I'm solving the exercises of chapter 14 in the book Representations and Characters of groups. (Gordon James, Martin Liebeck) Always working with $\mathbb{R}$ or $\mathbb{C}$.
One of them says:
Suppose that $\chi$ is a non-zero, non trivial character of $G$, and that $\chi(g)$ is a non-negative real number for all $g$ in $G$. Prove that $\chi$ is reducible
At this stage of the book, I think that the natural procedure is to calculate $<\chi,\chi>$ and see that it is $\neq 1$
I know that non-trivial means $\exists g \in G$ such that $\chi(g)\neq 1$, but since $\chi(1_G)\in \mathbb{N}$, I don't know what they want to say with the non-zero condition.

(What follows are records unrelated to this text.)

-- ==== Sys2Proof/Word.lean ====
section
/-! DEFINITION. The word type, register numbers and the two conversions between words and integers
of spec/00_scope.md rules R9 and R10. -/

namespace Sys2Proof

/-- One word: `XLEN` = 32 bits, read as a two's-complement number by `BitVec.toInt` (R10). -/
abbrev Word := BitVec 32

/-- The number of a general register, 0 to 15 (R20, R21). -/
abbrev Reg := Fin 16

/-- `wrap32`: the word congruent to an integer modulo 2^32 (R10). -/
def wrap32 (v : Int) : Word := BitVec.ofInt 32 v

end Sys2Proof
end

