-- ==== Sys2Proof/Machine/LoadStore.lean ====
section
/-! DEFINITION. Loads and stores (spec/43_load_store.md). A meaning gives the instruction's action in
the stage the engine is evaluating (00_scope.md R12; log 1). No load or store touches a flag (R200). -/

namespace Sys2Proof.Machine

/-- Execute of LOAD and STORE: the word index goes to the latch, nothing to the tap (R148, R201,
R202). -/
def address (base imm : Word) (l : Latch) (s : State) : Res :=
  .next (toMemory { l with memAddr := some (effAddr base imm) } none s)

/-- Execute of LDI and STI: the word index from the old base, and the next base, which is the Execute
tap of the base register (R148, R203, R204, R205). -/
def addressIndexed (baseReg : Reg) (base imm : Word) (l : Latch) (s : State) : Res :=
  .next (toMemory
    { l with memAddr := some (effAddr base imm), bypass := some (postIncrement base) }
    (some (baseReg, postIncrement base)) s)

/-- LOAD (R201). -/
def execLoad (rd rs1 : Reg) (imm : Word) (s : State) : Res :=
  match s.stage with
  | .fetch => fetched (.load rd rs1 imm) s
  | .decode => onLatch s.latD s (issue (some rs1) none [rd])
  | .execute => onLatch s.latE s fun l => address l.rs1v imm l
  | .memory => onLatch s.latM s (loadWord rd)
  | .writeback => onLatch s.latW s (retireResult rd)

/-- STORE (R202). -/
def execStore (rs1 rs2 : Reg) (imm : Word) (s : State) : Res :=
  match s.stage with
  | .fetch => fetched (.store rs1 rs2 imm) s
  | .decode => onLatch s.latD s (issue (some rs1) (some rs2) [])
  | .execute => onLatch s.latE s fun l => address l.rs2v imm l
  | .memory => onLatch s.latM s storeWord
  | .writeback => onLatch s.latW s fun _ => retireNothing

/-- Writeback of LDI (R127): the loaded word to `rd`, then the next base to the base register. -/
def retireIndexedLoad (rd rs1 : Reg) (l : Latch) (s : State) : Res :=
  .next (retire (commit rs1 l.nextBase (commit rd l.res s)))

/-- LDI (R203). -/
def execLdi (rd rs1 : Reg) (imm : Word) (s : State) : Res :=
  match s.stage with
  | .fetch => fetched (.ldi rd rs1 imm) s
  | .decode => onLatch s.latD s (issue (some rs1) none [rd, rs1])
  | .execute => onLatch s.latE s fun l => addressIndexed rs1 l.rs1v imm l
  | .memory => onLatch s.latM s (loadWord rd)
  | .writeback => onLatch s.latW s (retireIndexedLoad rd rs1)

/-- Writeback of STI (R127): the next base to the base register, nothing else. -/
def retireBase (rs2 : Reg) (l : Latch) (s : State) : Res :=
  .next (retire (commit rs2 l.nextBase s))

/-- STI (R204). -/
def execSti (rs1 rs2 : Reg) (imm : Word) (s : State) : Res :=
  match s.stage with
  | .fetch => fetched (.sti rs1 rs2 imm) s
  | .decode => onLatch s.latD s (issue (some rs1) (some rs2) [rs2])
  | .execute => onLatch s.latE s fun l => addressIndexed rs2 l.rs2v imm l
  | .memory => onLatch s.latM s storeWord
  | .writeback => onLatch s.latW s (retireBase rs2)

end Sys2Proof.Machine
end

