/-! ### The tick (40_pipeline_engine.md) -/

/-- The stages of a tick, in order, each seeing what the earlier ones wrote (R110), the end of a tick
that completes (R111, decision D23), and that a fatal condition ends the tick where it is raised (R111,
decision D20). -/
def Obligations.TickEvaluatesStagesInOrder : Prop :=
  (∀ s : State, s.status = .running →
    step s = andThen (andThen (andThen (andThen (andThen
      (writebackStage { s with haltedNow := false }) memoryStage) executeStage) decodeStage)
      fetchStage) endTick) ∧
  (∀ s : State, endTick s = .next { s with
    cycles := s.cycles + 1, status := if s.haltedNow = true then .halted else .running }) ∧
  (∀ (s : State) (f : State → Res), s.status = .running → andThen (.next s) f = f s) ∧
  (∀ (s : State) (f : State → Res), s.status ≠ .running → andThen (.next s) f = .next s)

/-- When nothing is in flight and the record at the pc is `i`, the step is the Fetch action of `i`, and
the cycle counted. The second clause is about the model's own `withFetchWord` (log 9, DESIGN CHOICE): it
makes this so for the instruction of any table word. -/
def Obligations.StepRunsDecodedInstruction : Prop :=
  (∀ (s : State) (i : Instr), s.Idle → s.imageAt s.pc = some i →
    ∃ t, exec i { s with haltedNow := false, stage := .fetch } = .next t ∧
      step s = .next { t with cycles := t.cycles + 1, status := .running }) ∧
  (∀ (s : State) (nbits w : Nat) (i : Instr), decodeTableWord nbits w = some i →
    (s.withFetchWord nbits w).Idle ∧
    (s.withFetchWord nbits w).imageAt (s.withFetchWord nbits w).pc = some i)

/-- R12, R114: a stage runs the action of the instruction its latch holds, and an empty latch leaves
nothing but the cleared tap. -/
def Obligations.StageRunsItsLatch : Prop :=
  ∀ (s : State) (l : Latch) (i : Instr), l.instr = some i →
    (s.latW = some l → writebackStage s = exec i { s with stage := .writeback }) ∧
    (s.latM = some l → memoryStage s = exec i { s with stage := .memory, tapM := none }) ∧
    (s.latE = some l → executeStage s = exec i { s with stage := .execute, tapE := none }) ∧
    (s.latD = some l → decodeStage s = exec i { s with stage := .decode }) ∧
    (s.latW = none → writebackStage s = .next { s with stage := .writeback }) ∧
    (s.latM = none → memoryStage s = .next { s with stage := .memory, tapM := none }) ∧
    (s.latE = none → executeStage s = .next { s with stage := .execute, tapE := none }) ∧
    (s.latD = none → decodeStage s = .next { s with stage := .decode })

/-- R113 (decision D29): no step from a halted or faulted machine. -/
def Obligations.NoTickAfterStop : Prop :=
  ∀ s : State,
    (s.status = .halted → step s = .refused .tickAfterHalt) ∧
    (∀ f, s.status = .faulted f → step s = .refused (.tickAfterFatal f)) ∧
    (s.status = .running → ∀ r, step s ≠ .refused r)

/-- R39 (decision D23): every tick that completes is counted, one that ends in a fatal condition is
not. -/
def Obligations.CyclesCountCompletedTicks : Prop :=
  ∀ s t : State, step s = .next t →
    t.cycles = s.cycles + (if t.safe = true then 1 else 0)

/-- R40: the retire counter counts the instruction in `W`, of whatever kind, and nothing else. -/
def Obligations.RetiredCountsWritebacks : Prop :=
  ∀ s t : State, step s = .next t →
    t.retired = s.retired + (if s.latW = none then 0 else 1)

/-- R112: the tick answers halted exactly when Writeback processed a HALT, and then the machine is
halted unless a fatal condition ended the tick. -/
def Obligations.HaltedExactlyWhenHaltRetires : Prop :=
  ∀ s t : State, step s = .next t →
    (t.haltedNow = true ↔ instrIn s.latW = some .halt) ∧
    (t.safe = true → (t.status = .halted ↔ instrIn s.latW = some .halt))

/-- R43, R6: no step changes the image or the parameters. -/
def Obligations.ImageAndParametersNeverChange : Prop :=
  ∀ s t : State, step s = .next t → t.image = s.image ∧ t.params = s.params

/-- R126: outside a fatal condition, Execute, Memory and Writeback never hold an instruction. -/
def Obligations.IssuedInstructionsAdvance : Prop :=
  ∀ s t : State, step s = .next t → t.safe = true →
    (t.latW.map fun l => (l.pc, l.instr)) = (s.latM.map fun l => (l.pc, l.instr)) ∧
    (t.latM.map fun l => (l.pc, l.instr)) = (s.latE.map fun l => (l.pc, l.instr))

/-! ### Fetch -/

/-- R26, R62 (decisions D2, D3, D19): the addresses that have a record, and which record. -/
def Obligations.ImageAddresses : Prop :=
  ∀ (s : State) (a : Word) (i : Instr),
    s.imageAt a = some i ↔
      ∃ k : Nat, s.image[k]? = some i ∧ a.toInt = s.params.pcBase.toInt + 4 * (k : Int)

/-- R115 to R119 (decisions D6, D19): suppressed, held, stopped, or a fetch at the pc; `nofetch` where
the image has no entry there; HALT sets the halt-fetched flag. -/
def Obligations.FetchStageActions : Prop :=
  ∀ s : State,
    (s.fetchSuppress = true →
      fetchStage s = .next { s with stage := .fetch, fetchSuppress := false, latF := none }) ∧
    (s.fetchSuppress = false → s.latD ≠ none → fetchStage s = .next { s with stage := .fetch }) ∧
    (s.fetchSuppress = false → s.latD = none → s.haltFetched = true →
      fetchStage s = .next { s with stage := .fetch, latF := none }) ∧
    (s.fetchSuppress = false → s.latD = none → s.haltFetched = false →
      fetchStage s = .next { s with
        stage := .fetch
        latF := some { pc := s.pc, instr := s.imageAt s.pc }
        latD := some { pc := s.pc, instr := s.imageAt s.pc }
        haltFetched := decide (s.imageAt s.pc = some .halt)
        pc := wrap32 (s.pc.toInt + 4) })

/-- R118: behind a fetched HALT nothing enters `D`, and the flag is cleared only by the squash of that
HALT, with the flag not sticky. -/
def Obligations.NothingFetchedBehindHalt : Prop :=
  ∀ s t : State, step s = .next t → s.haltFetched = true →
    (t.latD = none ∨ t.latD = s.latD) ∧
    (t.haltFetched = false →
      instrIn s.latD = some .halt ∧ s.params.haltFlagSticky = false ∧ t.latD = none)

/-! ### Decode (41_decode_hazard_forwarding.md) -/

/-- R142: the Execute tap, then the Memory tap, then a stall if busy, then the register file. -/
def Obligations.SourceResolutionOrder : Prop :=
  ∀ (r : Reg) (s : State),
    (∀ v, s.tapE = some (r, v) → resolve r s = some v) ∧
    ((∀ v, s.tapE ≠ some (r, v)) → ∀ v, s.tapM = some (r, v) → resolve r s = some v) ∧
    ((∀ v, s.tapE ≠ some (r, v)) → (∀ v, s.tapM ≠ some (r, v)) →
      (s.isBusy r = true → resolve r s = none) ∧
      (s.isBusy r = false → resolve r s = some (s.reg r)))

Anyway, I've doing the next:
By definition, $<\chi,\chi>=\displaystyle\dfrac{1}{|G|}\sum_{g\in G}\chi(g)\chi(g^{-1})$
I know that there exist a base $\mathcal{B}$ where $[g]_{\mathcal{B}}$ is diagonal, then $\chi(g)$ is sum of $m$th roots of the unity (considering the $order(g)=m$) so $\chi(g^{-1})=\overline{\chi(g)}$
But $\chi(g)$ is a non-negative real number for all $g$ in $G$.
So we obtain $<\chi,\chi>=\displaystyle\dfrac{1}{|G|}\sum_{g\in G}\chi(g)^2$
Since $\chi$ is non-trivial, $\exists g \in G$ such that $\chi(g)\neq 1$, but I'm stuck here. Maybe I'm missing something related to the non-zero condition.
Any advice would be welcome.